● **RECORDS FOR PROCESSING**
-- ==== Sys2Proof/Tests/Slice0.lean ====
section
/-! SUPPORT. Small tests: ill-formed commands are refused by the checks of WellFormed; single steps and
images worked out by hand from the spec; and, for every statement with hypotheses, states and
operands that meet them, clause by clause (`test_hyp_<statement>`). -/

namespace Sys2Proof.Tests

open Sys2Proof Sys2Proof.Machine

/-! ### Helpers -/

/-- A format table with entry 0 valid: 200 mm, tolerance 4 mm, heat time 50 ds, set time 5 ds. -/
def formats : Vector FormatEntry 16 := (Vector.replicate 16 FormatEntry.atReset).set 0 ⟨1, 200, 4, 50, 5⟩

/-- A station at position 3 with a role code in a station state, a peer's frame being received while it is
attached; not the END station. -/
def station (role : BitVec 3) (m : StationState) : State :=
  { State.reset with
    params := { ParamStore.atReset ⟨role, 2, false⟩ with formats := formats }
    bus := { LineBus.atReset with
      attached := m == .joining || m == .running
      frame := if m == .joining || m == .running then .receiving else .none }
    mem := { Membership.atReset .powerOn with station := m } }

/-- A GOOD record with an identity. -/
def book : BookRecord :=
  { BookRecord.created 5 with key := some 7, copy := some 1, format := some 0 }

/-- A record cased at position 2. -/
def cased : BookRecord := { book with caseMarriage := some ⟨1, 9⟩, openTime := some 40 }

/-- A record that lacks nothing. -/
def finished : BookRecord :=
  { cased with openTime := none, heatDone := 50, pressed := true, jacketMarriage := some ⟨3, 4⟩ }

/-- A REJECT record. -/
def rejected : BookRecord := book.addMark .noId 0

/-- A record in the zone list. -/
def zrec (b : BookRecord) (p : Phase) : ZoneRecord := ZoneRecord.fresh b p false

/-- A part for `book`, and one for another title. -/
def part : PartEntry := ⟨1, some 7, some 0, false⟩
/-- A part of another title. -/
def other : PartEntry := ⟨2, some 8, some 0, false⟩

/-- The state with a zone list. -/
def withZone (s : State) (l : List ZoneRecord) : State := { s with zt.zone := l }

/-- The state with the record of a peer's frame ended: what `takesFrame` begins with. -/
def peerFrame (s : State) (p : Pos) : State :=
  { s.frameEnded with bus.txq := s.bus.txq.filter fun e => e.notice != .absent p }

/-- The state in which this station sends a frame of the first notice of its queue. -/
def sends (s : State) (n : Notice) (k : NoticeKind) (payload : List Byte) : State :=
  { s with bus.txq := [⟨n, 0⟩], bus.frame := .sending 0 k payload }

/-- The state once that frame has ended. -/
def sentFrame (s : State) : State := { s.frameEnded with bus.txq := [] }

/-- A peer's frame is taken by a RUNNING station. -/
theorem test_takes_peer (s : State) (p : Pos) (k : NoticeKind) (l : List Byte)
    (h : s.bus.attached = true) (hp : p ≠ s.own) (hr : s.mem.station = .running)
    (hf : s.bus.frame ≠ .none := by decide) :
    s.takesFrame p k l (peerFrame s p) :=
  ⟨h, hf, Or.inl ⟨hp, fun hj => by rw [hr] at hj; exact absurd hj.1 (by decide), rfl⟩⟩

/-- The station's own frame is taken. -/
theorem test_takes_own (s : State) (n : Notice) (k : NoticeKind) (l : List Byte)
    (h : s.bus.attached = true) :
    (sends s n k l).takesFrame s.own k l (sentFrame (sends s n k l)) :=
  ⟨h, Frame.noConfusion, Or.inr ⟨0, ⟨rfl, rfl⟩, rfl⟩⟩

/-! ### Well-formedness -/

theorem test_wf_unbroken_transaction : (Instr.transactionFrame [0x01] 0).wellFormed = false := by decide
theorem test_wf_broken_transaction :
    (Instr.transactionFrame [0x10, 1, 0] 0).wellFormed = true ∧
    (Instr.transactionFrame [0x01] 3).wellFormed = true ∧
    (Instr.transactionFrame [0x99] 0).wellFormed = true ∧
    (Instr.transactionFrame [] 0).wellFormed = false ∧
    (Instr.transactionFrame [0x01] 8).wellFormed = false := by decide
theorem test_wf_beacon_length :
    (Instr.beacon 0 (List.replicate 14 0)).wellFormed = false ∧
    (Instr.beacon 0 (List.replicate 31 0)).wellFormed = false ∧
    (Instr.beacon 0 (List.replicate 13 0)).wellFormed = true := by decide
theorem test_wf_id_frame :
    (Instr.idFrame []).wellFormed = false ∧
    (Instr.idFrame (List.replicate 9 ⟨0, true⟩)).wellFormed = false ∧
    (Instr.idFrame (List.replicate 8 ⟨0, true⟩)).wellFormed = true := by decide
theorem test_wf_open_time_place :
    (Instr.openTimeExpiry (.zone 8)).wellFormed = false ∧
    (Instr.openTimeExpiry (.incoming 4)).wellFormed = false ∧
    (Instr.openTimeExpiry (.zone 7)).wellFormed = true := by decide
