-- ==== Sys2Proof/Machine/StreamDecoder.lean ====
section
/-! DEFINITION. SDEC, the stream decoder: 43_stream_decoder R190 to R202. -/

namespace Sys2Proof.Machine

/-- Fixed fields (R194): no range check, no scaling. SF_ALARM and SF_REV have 8 bits (10_state R26), so of a layout that gives
one of them two bytes, which the spec does not describe, they keep the low byte: DESIGN CHOICE (log 22). -/
def sdecFields (s : State) : Except Fault State := do
  let l := s.cfg.layout
  let alarm ← field s l.alarm
  let pps ← field s l.pps
  let fwd ← field s l.fwd
  let mv ← field s l.mv
  let rev ← field s l.rev
  let total ← field s l.total
  let count ← field s l.count
  let start ← field s l.start
  .ok { s with
    sfAlarm := lo8 alarm, sfPps := pps, sfFwd := fwd, sfMv := mv, sfRev := lo8 rev, sfTotal := total,
    sfCount := count, sfStart := start }

/-- Capacity test, then samples-inside-the-payload test, then the samples and completion (R195 to R198). -/
def sdecSamples (s : State) : Except Fault State :=
  if s.cfg.streamMaxPoints < s.sfCount.toNat then .ok (violation .pointCountOverCapacity s)
  else if s.plen.toNat < s.cfg.layout.fixed + 2 * s.sfCount.toNat then .ok (violation .streamTruncated s)
  else do
    let ds ← samples s s.cfg.layout.fixed s.sfCount.toNat
    .ok (finish { s with sfDist := ds, sstatus := .ok, sfValid := true })

/-- The decode after acceptance, in the order of R190: valid packet, command, minimum length, fields, samples. -/
def sdecDecode (s : State) : Except Fault State :=
  let s := { s with sfValid := false, sstatus := .none }
  if s.pktValid then do
    let c ← pay s 0
    if c ≠ s.cfg.streamCmdId then .ok (finish { s with sstatus := .notStreamData })
    else if s.plen.toNat < s.cfg.layout.fixed then .ok (violation .streamTruncated s)
    else do
      let s ← sdecFields s
      sdecSamples s
  else .ok (violation .noValidPacket s)

/-- SDEC (R190 to R202). -/
def execSdec (s : State) : Host.Outcome State Fault Refusal := whenIdle s (sdecDecode (accept .sdec s))

end Sys2Proof.Machine
end

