-- ==== Sys2Proof/Machine/Fetch.lean ====
section
/-! DEFINITION. Where the next instruction comes from: the host's port when the engine is free, else the channel's far end
(44_host_ops R211, 70 R270, 20_memory R66; logs 5, 6 and 9). The engine has no program counter (10_state R30). -/

namespace Sys2Proof.Machine

/-- The context in which bytes from the device are read: the command awaited in `T_AWAIT`, and `STREAM_CMD_ID` (R102). -/
def rxSide (s : State) : Side :=
  .rx (if s.tstate = .await then some s.cmd else none) (some s.cfg.streamCmdId)

/-- The operation at the head of the port; the device agent has its turn first (R66). -/
def fetchPort (w : List Byte) (rest : List (List Byte)) (s : State) : Except DecodeError (Instr × State) :=
  match decodePort w with
  | .ok i => .ok (i, deviceTurn { s with port := rest })
  | .error e => .error e

/-- No operation presented: the device's next bytes, a whole packet or any others (R66), or nothing. -/
def fetchWire (s : State) : Instr × State :=
  match s.devq with
  | [] => (.opNone, s)
  | bs :: rest =>
    match decode (rxSide s) bs with
    | .ok i => (i, { s with devq := rest })
    | .error _ => (.opNone, arrive bs { s with devq := rest })

/-- The next instruction and the state it runs in. While `BUSY = 1` the host has no move (R270). -/
def fetch (s : State) : Except DecodeError (Instr × State) :=
  if s.busy then .ok (fetchWire s)
  else
    match s.port with
    | [] => .ok (fetchWire s)
    | w :: rest => fetchPort w rest s

/-- `s` with an instruction's bytes where `fetch` reads them next: an operation or a request's packet at the head of the
host's port, with no operation in progress; any other packet as the device's next bytes, with nothing at the port. -/
def placeWord (bs : List Byte) (s : State) : State :=
  match decodePort bs with
  | .ok _ => { s with port := bs :: s.port, busy := false, fstate := .idle, tstate := .idle }
  | .error _ => { s with port := [], devq := bs :: s.devq }

end Sys2Proof.Machine
end

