/-- R46: no operation changes the configuration. -/
def Obligations.NoStepChangesTheConfiguration : Prop := ∀ s t : State, step s = .next t → t.cfg = s.cfg

/-- R45, R236, R246: a recorded fault stays, with its first reason, through every step that is not a reset. -/
def Obligations.FaultsAreStickyAndFirstWins : Prop :=
  ∀ s t : State, s.running → step s = .next t → s.fault = true → t.fault = true ∧ t.faultReason = s.faultReason

/-- R51, R62, R264: TXLOG only grows, and in a step that neither accepts a request nor was transmitting one it does not
change. -/
def Obligations.OnlyRequestsTransmit : Prop :=
  (∀ s t : State, step s = .next t → ∃ bs, t.txlog = s.txlog ++ bs)
  ∧ ∀ (i : Instr) (s t : State), exec i s = .next t → ¬ (s.requesting ∧ s.tstate = .idle) →
      (∀ cmd, i ≠ .reqr cmd) → (∀ cmd data, i ≠ .reqw cmd data) → (∀ cmd ck, i ≠ .pktRdreq cmd ck) →
      (∀ plen cmd data ck, i ≠ .pktWrreq plen cmd data ck) → t.txlog = s.txlog

/-- R26, R27, R29: only SDEC writes the stream-frame registers. -/
def Obligations.OnlySdecWritesTheFrame : Prop :=
  ∀ (i : Instr) (s t : State), i ≠ .sdec → exec i s = .next t →
    t.sfAlarm = s.sfAlarm ∧ t.sfPps = s.sfPps ∧ t.sfFwd = s.sfFwd ∧ t.sfMv = s.sfMv ∧ t.sfRev = s.sfRev
    ∧ t.sfTotal = s.sfTotal ∧ t.sfCount = s.sfCount ∧ t.sfStart = s.sfStart ∧ t.sfDist = s.sfDist
    ∧ t.sfValid = s.sfValid ∧ t.sstatus = s.sstatus

/-- R33, R47: whenever the host can sample STATUS it sees `TSTATE = T_IDLE`, `BUSY = 0`, and codes the table gives. -/
def Obligations.HostSeesTheTransactorIdle : Prop :=
  ∀ (s : State) (st : Status), s.Inv → s.status = some st →
    st.tstate = 0 ∧ st.busy = false ∧ st.fstatus.toNat ≤ 4 ∧ st.tresult.toNat ≤ 2 ∧ st.sstatus.toNat ≤ 2
      ∧ (st.fault = true ↔ st.faultReason ≠ 0)

/-- R211, R270: when no operation is in progress and the bytes at the head of the port decode to an instruction, a step that
is not a reset takes up its limit, takes them from the port, gives the device agent its turn (R66), and runs that
instruction. -/
def Obligations.StepRunsThePresentedOperation : Prop :=
  ∀ (s : State) (w : List Byte) (ws : List (List Byte)) (i : Instr),
    s.running → s.busy = false → s.port = w :: ws → decodePort w = .ok i →
    step s = exec i (deviceTurn { s.entered with port := ws })

/-- R66, R102: when no operation can be presented and the device's next bytes decode to a packet, a step that is not a reset
takes up its limit, takes them from the device's script and runs that packet; bytes that are no packet, a part of one among
them, join RXQ and the operation in progress goes on; with no bytes to come it goes on. -/
def Obligations.StepRunsTheArrivingPacket : Prop :=
  ∀ s : State, s.running → (s.busy = true ∨ s.port = []) →
    (∀ (bs : List Byte) (rest : List (List Byte)) (i : Instr), s.devq = bs :: rest → decode (rxSide s) bs = .ok i →
      step s = exec i { s.entered with devq := rest })
    ∧ (∀ (bs : List Byte) (rest : List (List Byte)) (e : DecodeError),
      s.devq = bs :: rest → decode (rxSide s) bs = .error e →
      step s = exec .opNone (arrive bs { s.entered with devq := rest }))
    ∧ (s.devq = [] → step s = exec .opNone s.entered)

/-- R100, R101 (log 6): bytes at the head of the port that are no operation are refused with the decoder's reason. -/
def Obligations.StepRefusesBytesThatAreNoOperation : Prop :=
  ∀ (s : State) (w : List Byte) (ws : List (List Byte)) (e : DecodeError),
    s.running → s.busy = false → s.port = w :: ws → decodePort w = .error e → step s = .refused (.badWord e)
end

● **WHAT YOU ARE ASKED TO DO**
The job is to copy each line from the material above that holds the word "devq".

● **EXERCISE RESPONSE**
  match s.devq with
    | .ok i => (i, { s with devq := rest })
    | .error _ => (.opNone, arrive bs { s with devq := rest })
  | .error _ => { s with port := [], devq := bs :: s.devq }
    (∀ (bs : List Byte) (rest : List (List Byte)) (i : Instr), s.devq = bs :: rest → decode (rxSide s) bs = .ok i →
      step s = exec i { s.entered with devq := rest })
      s.devq = bs :: rest → decode (rxSide s) bs = .error e →
      step s = exec .opNone (arrive bs { s.entered with devq := rest }))
    ∧ (s.devq = [] → step s = exec .opNone s.entered)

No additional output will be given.